→ **Directions**
From the entries, return every line where the string "theorem" shows up.

________________________

-- ==== Sys2Proof/Proofs/TripRequests.lean ====
section
/-! PROOFS. What is told of a slot's change of state and of a change the displays show, and the statements of the requests that end,
resume and set a trip (R19, R25 to R31). -/
set_option Elab.async false
namespace Sys2Proof.Machine

/-! ### Requests that reach a slot -/

section request
variable {r : RequestName} {a : Arrival} {args : List Byte} {act : Action} {s t : State}

/-- A request its owner completes, and what it reaches. -/
theorem exec_reaches {res : Result} (h : s.takes a r) (hl : args.length < 200) (hr : r.read a.port args = some act)
    (hact : act (s.heard a) = (t, res)) :
    exec (r.command a args) s = .next (emit a.port (replyFrame a.tag r.code res) t) ∧ (s.heard a).changesOnly t r.reach := by
  refine ⟨exec_done h hl hr hact, ?_⟩
  have hchanges := (RequestName.does_of_read hr).changesOnly (s.heard a)
  rwa [hact] at hchanges

end request

/-! ### What is told (R21, R47, R48) -/

section told
variable {b v : State}

/-- What is told of a slot's change of state, where what came before it placed nothing toward C and P. -/
theorem tripTold_handOff (hrequest : v.request = b.request) (hc : v.port .c = b.port .c) (hp : v.port .p = b.port .p) (i : Fin 4) (trip : Nat) :
    b.tripTold (showChanges b (handOff i trip v)) i trip := by
  have hfare : (handOff i trip v).fare = (showChanges b (handOff i trip v)).fare := (showChanges_fare ..).symm
  have hparty : (showChanges b (handOff i trip v)).party i = v.party i := by
    rw [State.party, showChanges_fare, handOff_fare]
    rfl
  refine ⟨?_, ?_, ?_⟩
  · rw [showChanges_request, handOff_request, hrequest]
  · rw [showChanges_port_c, handOff_port_c, hc, hrequest, PortState.tripShown, hparty]
    exact PortState.shownConsole_congr _ _ _ _ _ rfl hfare
  · rw [showChanges_port_p, handOff_port_other _ _ _ _ (by decide) (by decide), hp]
    exact PortState.shownPassenger_congr _ _ _ _ _ rfl hfare

/-- What is told of a change that the displays alone show. -/
theorem displayed_showChanges (hrequest : v.request = b.request) (hc : v.port .c = b.port .c) (hp : v.port .p = b.port .p) :
    b.displayed (showChanges b v) := by
  have hfare : v.fare = (showChanges b v).fare := (showChanges_fare ..).symm
  refine ⟨by rw [showChanges_request, hrequest], ?_, ?_⟩
  · rw [showChanges_port_c, hc]
    exact PortState.shownConsole_congr _ _ _ _ _ rfl hfare
  · rw [showChanges_port_p, hp]
    exact PortState.shownPassenger_congr _ _ _ _ _ rfl hfare

end told

/-! ### PAY_CASH (R27) -/

/-- A party after cash was recorded for it. -/
def Party.paidCash (p : Party) (amount : Nat) : Party :=
  { p with cash := p.cash + amount, state := if p.due - amount = 0 then .settled else .hold }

________________________

→ **Solution to this exercise**
theorem exec_reaches {res : Result} (h : s.takes a r) (hl : args.length < 200) (hr : r.read a.port args = some act)
theorem tripTold_handOff (hrequest : v.request = b.request) (hc : v.port .c = b.port .c) (hp : v.port .p = b.port .p) (i : Fin 4) (trip : Nat) :
theorem displayed_showChanges (hrequest : v.request = b.request) (hc : v.port .c = b.port .c) (hp : v.port .p = b.port .p) :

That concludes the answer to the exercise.